=== Exercise directions ===
Using the data below, work out how many lines contain "then", and report only that number.

>>>

-- ==== Sys2Proof/Types.lean ====
section
/-! DEFINITION. The types of the commands' operands: agents, message fields, what a sense or a decode reports. -/

namespace Sys2Proof

/-- The two host ports (R401). -/
inductive Port where
  | a | b
deriving DecidableEq, Repr

/-- The senders of register accesses: each sees its own instance of the registers of R608. -/
inductive Sender where
  | portA | portB | sideband | mp
deriving DecidableEq, Repr

/-- The senders of mailbox messages (Table 15-1, IDs 0 to 4). -/
inductive BoxId where
  | portA | portB | sideband | fabric | meter
deriving DecidableEq, Repr

/-- The MetaValue of a CXL.mem request (R332). -/
inductive MetaValue where
  | s | a | i
deriving DecidableEq, Repr

/-- A register access: a read, or a write of a value (R3, R6), with the RW1C bits of the register that hardware sets in the
same cycle (R7). -/
inductive RegOp where
  | read
  | write (v : Word) (sets : Word := 0)
deriving DecidableEq, Repr

/-- One read of an LPDDR6 line as its channel returns it (R292): the bits in which it differs from what was written, symbol s
in bits 8s + 7 to 8s, and where they bring it near another codeword, that codeword. -/
structure DramSense where
  err   : BitVec 576 := 0
  other : Option (BitVec 576) := none
deriving DecidableEq, Repr

/-- A read of an LPDDR6 line: at the copy that is read, and at the other one where that fails (R194). -/
structure DramRead where
  first : DramSense := {}
  other : DramSense := {}
deriving DecidableEq, Repr

/-- What the DRAM code makes of a read (R292): no symbol changed, symbols of these DQs corrected, another codeword taken for
it, or a pattern reported uncorrectable. -/
inductive DramDecode where
  | clean
  | corrected (dqs : List Nat)
  | wrong (word : BitVec 576) (dqs : List Nat)
  | uncorrectable
deriving DecidableEq, Repr

/-- What a map fetch meets (R112): the reads of the dense entry and of the eaves set at their less busy copies and, where one
fails, at the other (R194), and whether the dense entry shows a form that R107 forbids. -/
structure MapFetch where
  dense       : DramSense := {}
  denseOther  : DramSense := {}
  eaves       : DramSense := {}
  eavesOther  : DramSense := {}
  malformed   : Bool := false
deriving DecidableEq, Repr

/-- The step of Table 05-4 at which a sector was recovered: the bits its last inner decode corrected, in the ladder with
the number of the attempt that passed; Q as Table 06-2 allows. -/
inductive Recovery where
  | inner (bits : Nat)
  | retry (bits : Nat)
  | ladder (attempt bits : Nat)
  | outer
  | parity
  | second
  | lost
deriving DecidableEq, Repr

/-- One sense of a sector as its die returns it: the bits in which it differs from what was programmed, and, where six or
more differ, the codeword that the inner code's decoder takes them for, with the bits it changes (R180, R181). A sense
that is not listed differs in no bit. -/
structure Sense where
  err : RawSector := 0
  mis : Option (Nat × RawSector) := none
deriving DecidableEq, Repr

/-- What reading a sector on one member of a stripe meets at its die (Table 05-4): its senses in the order they are made,
the 68 sectors of its page as read for the outer code, the sector that the outer decoder makes of a page beyond its bound
(R183), and the positions of the 8 reference cells of its row (R161). -/
structure MemberSense where
  tries : List Sense := []
  page  : List Sense := []
  wrong : Option RawSector := none
  cells : List Nat := []
deriving DecidableEq, Repr

/-- What a medium read meets at the dies: at the target, and at the other members of its stripe in ascending stack order. -/
structure SenseResult where
  target  : MemberSense := {}
  sources : List MemberSense := []
deriving DecidableEq, Repr

/-- What a response deadline or a fault report concerns (R225, R310). -/
inductive FaultUnit where
  | die (stack group : Nat)
  | channel (mc : Nat)
  | lpddr (dc : Nat)
deriving DecidableEq, Repr

/-- The tolerated single faults of Table 06-6, as the release of held requests names them. -/
inductive HeldFault where
  | medium
  | lpddr (device : Nat)
  | hostLane (port : Port)
  | sglLane (port : Nat)
  | sglLink (port : Nat)
  | sram (slice : Nat)
deriving DecidableEq, Repr

/-- What SRAM patrol finds in one word (R186, R196, R224). -/
inductive SramFinding where
  | clean
  | corrected
  | lookaside (lpn : Nat)
  | predictor (slice index : Nat)
  | mshr (node dla : Nat)
  | directory (dla : Nat)
  | hsf (node dla : Nat)
  | spare (slice : Nat)
deriving DecidableEq, Repr

/-- What a host request meets in the SRAM words it reads (R45, R186, R196): nothing, a word corrected in line, an uncorrectable
word of the line's data, or an uncorrectable entry of its lookaside, predictor, MSHR, directory or host snoop filter. -/
inductive SramMeet where
  | clean | corrected | data | lookaside | predictor | mshr | directory | hsf
deriving DecidableEq, Repr

/-- A host request as its port takes it: its tag, and what its lookups meet in the SRAM. -/
structure ReqTag where
  tag : Nat
  met : SramMeet := .clean
deriving DecidableEq, Repr

/-- The readings of one thermal update (R525): the voltage (mV) and current (10 mA) of each comparator code 0 to 13,
the activity of each node's share (Table 17-2) and the eight diode readings in 1/256 degree. -/
structure ThermalInput where
  volts    : List Nat
  currents : List Nat
  monBad   : List Bool
  activity : List Nat
  diodes   : List Int
deriving DecidableEq, Repr

/-- Why Flush is entered (R502). -/
inductive FlushCause where
  | vin | shutdown | junction
deriving DecidableEq, Repr

/-- The messages of Table 12-5. -/
inductive MsgKind where
  | rdS | rdX | rdC | upg | evc | mgq | snpS | snpX | snpC | snpI | rspI | rspS | rspFwd | rspWb | rtyH | cmp | cmpX
  | mgr | datS | datX | datC | wrT | evX | reserved
deriving DecidableEq, Repr

/-- An SGL message: the fields of Table 10-5 and of the management header (Table 12-4). A field that the message does
not carry is 0. `payload` is the management payload's granules. -/
structure SglMsg where
  kind    : MsgKind
  src     : Nat
  dst     : Nat
  sub     : Nat := 0
  txid    : Nat := 0
  line    : Nat := 0
  kid     : Nat := 0
  port    : Nat := 0
  reqn    : Nat := 0
  rqtx    : Nat := 0
  own     : Bool := false
  fwd     : Bool := false
  data    : Line := 0
  mask    : BitVec 64 := 0
  ver     : Nat := 0
  poison  : Bool := false
  crd     : Bool := false
  rsn     : Nat := 0
  wseq    : Nat := 0
  mcode   : Nat := 0
  frag    : Nat := 0
  more    : Bool := false
  payload : List Word := []
deriving DecidableEq, Repr

/-- A control flit's payload (Table 12-6) as the receiver decodes it. -/
structure CtlPayload where
  nak        : Bool
  keySwitch  : Bool
  retrainReq : Bool
  linkDown   : Bool
  nakSeq     : Nat
  credits    : List Nat
  keyAt      : Nat
deriving DecidableEq, Repr

/-- A flit as received (Table 12-1): its kind (Table 12-2), the result of its CRC and tag checks, its header fields, and the
14 granules of a data flit or the payload of a control flit. -/
structure RxFlit where
  kind     : Nat
  crcOk    : Bool
  tagOk    : Bool
  seq      : Nat
  ack      : Nat
  ackv     : Bool
  granules : List Word
  ctl      : Option CtlPayload
deriving DecidableEq, Repr

/-- An FEC block as received (R365): its symbols in error, its block number modulo 4,096 and its five flits. -/
structure FecBlock where
  errors : Nat
  blk    : Nat
  flits  : List RxFlit
deriving DecidableEq, Repr

/-- The identity training set of a port (Table 12-9). -/
structure TrainSet where
  node   : Nat
  cfg    : Bool
  port   : Nat
  ridge  : Bool
  pool   : Nat
  topo   : Nat
  bufs   : List Nat
  serial : Word
deriving DecidableEq, Repr

/-- What a training attempt meets (R380, R381): how far the electrical steps came, the neighbour's identity set
(Table 12-9) and whether its certificate chains to the pool trust store (R376). -/
structure TrainInput where
  width      : Nat
  lockOk     : Bool
  nbrNode    : Nat
  nbrPort    : Nat
  nbrCfg     : Bool
  nbrPool    : Nat
  nbrTopo    : Nat
  nbrSerial  : Nat
  certRoot   : Nat
  bufs       : List Nat
deriving DecidableEq, Repr

/-- One port's line in an LSA payload (Table 12-11). -/
structure LsaPort where
  live    : Bool
  width   : Nat
  nbr     : Nat
  nbrPort : Nat
deriving DecidableEq, Repr

/-- An LSA payload (Table 12-11). -/
structure Lsa where
  origin : Nat
  serial : Nat
  seq    : Nat
  ridge  : Bool
  gen    : Nat
  ready  : Bool
  ports  : List LsaPort
deriving DecidableEq, Repr

/-- A route entry (Table 12-7). -/
structure RouteEntry where
  min   : Nat
  esc   : Nat
  hops  : Nat
  reach : Bool
deriving DecidableEq, Repr

/-- The result of one Boot step (Table 16-4): what its checks and trainings found: the image check of step 5, the LPDDR6
rate code at which training ended, the LPDDR6 channels that failed at the lowest rate, DQ marked by channel × 24 + DQ, the
medium channels that failed, and the diode readings in 1/256 °C with their spread over 16 readings. -/
structure BootInput where
  imageOk    : Bool
  dramRate   : Nat
  dramFail   : List Nat
  dqFail     : List Nat
  mediumFail : List Nat
  diodes     : List Int
  diodeSpread : List Nat
deriving DecidableEq, Repr

/-- What the Replay reads of the log and checkpoint amount to (R264 to R266). -/
structure ReplayInput where
  recoverable : Bool
  highest     : Nat
  millis      : Nat
deriving DecidableEq, Repr

/-- The four event logs of a CXL port (R430, R573). -/
inductive CxlLog where
  | info | warning | failure | fatal
deriving DecidableEq, Repr

end Sys2Proof
end

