/-- The static leveller's check (R139); it stops in Read-Only (R146). LEVEL_SPREAD takes effect with the check (R487). -/
def execLevelCheck (s : State) : Host.Outcome State Fault Refusal :=
  .next (
    let s := { s with tr := { s.tr with spread := s.tr.spreadNx } }
    if s.tr.readOnly || decide (wearSpread s ≤ s.tr.spread) then s
    else
      match levelSource s with
      | some k => emptyStripe .level k s
      | none => s)

/-- The effective age of a stripe's oldest course whose row 0 has been programmed (R153, R170). -/
def stripeAge (s : State) (k : Nat) (x : Stripe) : Nat :=
  (x.members.filter (fun t => rowDone x t 0)).foldl (fun a t =>
    max a ((edSeconds s t (stripeGroup k) + 2 ^ 32 - nthD x.efirst t 0) % 2 ^ 32)) 0

/-- The stripe refreshed next: the highest level, and within a level the oldest EFIRST: the greatest effective age (R172). -/
def refreshNext (s : State) : Option (Nat × Stripe) :=
  (s.tr.stripes.filter (fun x => decide (0 < x.2.level) && !x.2.reclaim && !x.2.isOpen && x.2.rounds.isEmpty)).foldl
    (fun a x =>
      match a with
      | none => some x
      | some y =>
        if y.2.level < x.2.level ∨ (x.2.level = y.2.level ∧ stripeAge s y.1 y.2 < stripeAge s x.1 x.2) then some x else some y) none

/-- Refresh of a due stripe (R172, R173); it waits while programming is forbidden (R176). -/
def execRefreshStep (s : State) : Host.Outcome State Fault Refusal :=
  .next (
    let s := stagePages s
    if !progAllowed s then s
    else
      match refreshNext s with
      | none => s
      | some (k, x) => if x.stream = 3 then rewriteMeta k s else emptyStripe .refresh k s)

/-- A stripe holds a page whose writes wait for its rebuild (R222). -/
def stagingWaits (s : State) (k : Nat) : Bool :=
  s.tr.slots.any (fun x => x.st == .waiting && awaitsRebuild s (lpnOf x.dla) && (pagesOf s k).contains (lpnOf x.dla))

/-- The order of rebuild (R220). -/
def rebuildRank (s : State) (k : Nat) (x : Stripe) : Nat :=
  if stagingWaits s k then 0 else if x.stream = 0 ∨ x.stream = 3 then 1 else 2

/-- The stripe rebuilt next: by rank, then by partition and course (R220). -/
def rebuildNext (s : State) : Option (Nat × Stripe) :=
  (s.tr.stripes.filter (fun x => !x.2.lost.isEmpty && !x.2.reclaim)).foldl (fun a x =>
    match a with
    | none => some x
    | some y =>
      let p := (rebuildRank s x.1 x.2, x.1 % 131072)
      let q := (rebuildRank s y.1 y.2, y.1 % 131072)
      if p.1 < q.1 ∨ (p.1 = q.1 ∧ p.2 < q.2) then some x else some y) none

/-- Pages of lost stacks that only the write buffer holds: they have nothing to copy and take their alternate stack at
once (R221, R222). -/
def altEmptyPages (s : State) : State :=
  s.tr.slots.foldl (fun s x =>
    let lpn := lpnOf x.dla
    if awaitsRebuild s lpn && !(denseOf s lpn).valid && !anyEaves s.tr.maps lpn
        && (Table.get? s.tr.relocs lpn).isNone then
      putDense lpn { denseOf s lpn with alt := true } s
    else s) s

/-- Rebuild empties a stripe with a lost member (R220 to R223): its pages, and the pages of its eaves lines, are copied;
metadata is rewritten. Degraded ends with the last such stripe (R218). -/
def execRebuildStep (s : State) : Host.Outcome State Fault Refusal :=
  .next (
    let s := stagePages (altEmptyPages s)
    match rebuildNext s with
    | none => updateDegraded s
    | some (k, x) =>
      if x.stream = 3 then rewriteMeta k s
      else
        let es := (s.tr.maps.eaves.filter (fun e =>
          !e.2.poison && stripeKey e.2.group e.2.part e.2.course == k)).map (fun e => lpnOf e.1)
        let s := es.dedup.foldl (fun s l => startReloc .rebuild false l s) s
        updateDegraded (emptyStripe .rebuild k s))

end Sys2Proof.Machine
end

<<<

=== Response ===
9